Hi - I have a multi-subject vcf file and would like to set specific genotypes (GT) to missing for a set of subjects. However, the subjects that I need to set to missing are different for each variant.
For example, suppose I have this:
CHROM POS ID FORMAT sub1 sub2 sub3
22 12345 rs1111 GT 0/0 0/1 0/1
22 67891 rs2222 GT 1/1 0/0 0/0
22 45678 rs3333 GT 0/0 0/0 0/0
22 34567 rs4444 GT 0/1 0/0 0/1
I want to set rs1111 to missing for sub1, but then set rs3333 to missing for sub2 and sub3, so my results would look like this:
CHROM POS ID FORMAT sub1 sub2 sub3
22 12345 rs1111 GT ./. 0/1 0/1
22 67891 rs2222 GT 1/1 0/0 0/0
22 45678 rs3333 GT 0/0 ./. ./.
22 34567 rs4444 GT 0/1 0/0 0/1
I prefer using bcftools or vcftools, but am open to other ideas!

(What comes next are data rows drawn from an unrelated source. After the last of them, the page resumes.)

/-- The Spindle PLL rows (R209 to R217): RETUNE, band, lock, ALIGN, loss of lock, band measurement, release and policy.
The model's choices in it: log entries 39, 77, 82. -/
def Obligations.Spindles : Prop :=
  ∀ (j : Fin 4) (q : Requester) (w : Word) (b : Nat) (rail : Bool) (flo fhi : BitVec 24) (s : State),
    let st := fun (t : State) => t.f F.SP_STATUS_STATE j
    let x := s.sp j
    (Admits s q .SP_CTL j 0 (force w 16 16 1) → bit w.toNat 4 = false → st s ≠ 6 →
      (freqLegal (s.rw .SP_FREQ j).toNat = true → st s ≠ 0 → Gives (exec (.spRetune j q w) s) fun t =>
        st t = 1 ∧ (t.sp j).applied = s.rw .SP_FREQ j ∧ t.f F.SP_FDAC_FDAC j = fdacReport (s.rw .SP_FREQ j).toNat) ∧
      (freqLegal (s.rw .SP_FREQ j).toNat = false → Gives (exec (.spRetune j q w) s) fun t =>
        st t = st s ∧ t.sp j = x ∧ t.on F.SP_STATUS_FREQ_ERR j = true)) ∧
    (st s = 1 → x.measuring = false → x.stuck = false →
      (firstN 64 (s.bandCovers j) = some b → Gives (exec (.spBandSelect j) s) fun t => st t = 2 ∧ t.f F.SP_STATUS_BAND_ACT j = b) ∧
      (firstN 64 (s.bandCovers j) = none → Gives (exec (.spBandSelect j) s) fun t =>
        st t = 1 ∧ t.on F.SP_STATUS_NO_BAND j = true ∧ (t.sp j).stuck = true)) ∧
    (st s = 5 → ∀ y ∈ [Instr.spBandSelect j, .spLockDeclared j], Gives (exec y s) fun t => st t = if x.rail then 1 else 2) ∧
    (st s = 2 → Gives (exec (.spLockDeclared j) s) fun t => st t = 3 ∧
      Reached s t (x.acq + comparisons (s.f F.SP_LOCKDET_LK_CNT j)) ∧ (t.sp j).dither = s.on F.SP_CTL_DITHER j) ∧
    (st s = 3 → (x.relock = false ∨ s.on F.SP_CTL_POLICY j = false) → Gives (exec (.spAlignDone j) s) fun t =>
      st t = 4 ∧ (t.sp j).since = s.now ∧ (t.sp j).relock = false ∧ bit (t.f F.CLK_REF_STATUS_SP_LOCKED) j = true) ∧
    (st s = 3 → x.relock = true → s.on F.SP_CTL_POLICY j = true → Gives (exec (.spAlignDone j) s) fun t => st t = 6) ∧
    (st s = 4 → Gives (exec (.spindleUnlock j rail) s) fun t => st t = 5 ∧ t.on F.SP_STATUS_LOST j = true ∧
      t.f F.SP_STATUS_UNLK_CNT j = s.upped F.SP_STATUS_UNLK_CNT j ∧ (t.sp j).relock = true ∧ FiredAt s t (616 + j) s.now ∧
      (∀ i : Fin 4, s.on F.CH_STATUS_RUN (4 * j + i : Nat) = true → (t.chan (4 * j + i)).unlocked = true)) ∧
    ((st s = 2 ∨ st s = 3) → Gives (exec (.spindleUnlock j rail) s) fun t =>
      st t = 1 ∧ t.f F.SP_STATUS_UNLK_CNT j = s.f F.SP_STATUS_UNLK_CNT j) ∧
    (Admits s q .SP_CTL j 0 (force w 4 4 1) → bit w.toNat 16 = false → st s ≠ 6 →
      ((∃ i : Fin 4, s.on F.CH_CTL_EN (4 * j + i : Nat) = true) → Gives (exec (.spBmeas j q w) s) fun t =>
        t.on F.SP_STATUS_BMEAS_REJ j = true ∧ st t = st s ∧ t.sp j = x) ∧
      ((∀ i : Fin 4, s.on F.CH_CTL_EN (4 * j + i : Nat) = false) → st s ≠ 0 → Gives (exec (.spBmeas j q w) s) fun t =>
        st t = 1 ∧ t.on F.SP_BMEAS_DONE j = false ∧ (t.sp j).measuring = true)) ∧
    (x.measuring = true → Gives (exec (.spBmeasDone j flo fhi) s) fun t => st t = 1 ∧ t.on F.SP_BMEAS_DONE j = true ∧
      t.f F.SP_BMEAS_FLO j = flo.toNat ∧ t.f F.SP_BMEAS_FHI j = fhi.toNat ∧ (t.sp j).measuring = false) ∧
    (Admits s q .CLK_RELEASE 0 0 w →
      (bit w.toNat j = true → st s = 6 → Gives (exec (.clkRelease q w) s) fun t => st t = 4 ∧ (t.sp j).since = s.now) ∧
      (bit w.toNat j = false → Gives (exec (.clkRelease q w) s) fun t => st t = st s ∧ t.sp j = x)) ∧
    (Admits s q .SP_CTL j 0 (force w 0 0 0) → bit w.toNat 4 = false → bit w.toNat 16 = false →
      Gives (exec (.spPolicyWrite j q w) s) fun t => t.on F.SP_CTL_POLICY j = false ∧ (st s ≠ 6 → st t = st s) ∧
        (st s = 6 → st t = 4 ∧ (t.sp j).since = s.now))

Wow, thanks! It took me a few days to get this installed and running, but it is doing something close to what I need now. Thank you so much!
I am not very famil1ar with java, so I hope you don't mind me asking a couple follow up questions:
So in my 'real life' VCF, I have other fields in FORMAT besides GT. For example, I have GT:GQ:SQ:DP:CN. I would like only the GT column to be set to ./. but the other format fields to remain the same. Right now, all fields are being set to missing. For example, I would like 0/0:51:0:57:2 to be changed only to ./.:51:0:57:2 instead of ./.:.:.:.. I assume something in the java expression needs to change, but I am not sure what.
In my 'real life' VCF, I have about ~500 variants that each need to be set to missing for between 1-20 subjects. I could use your command ~500 times, each time creating a new output VCF, but I wonder if there is a way to do all of this in the same run of vcffilterjdk without having just an extremely long -e command. Any thoughts?
Again, thanks very much for your help!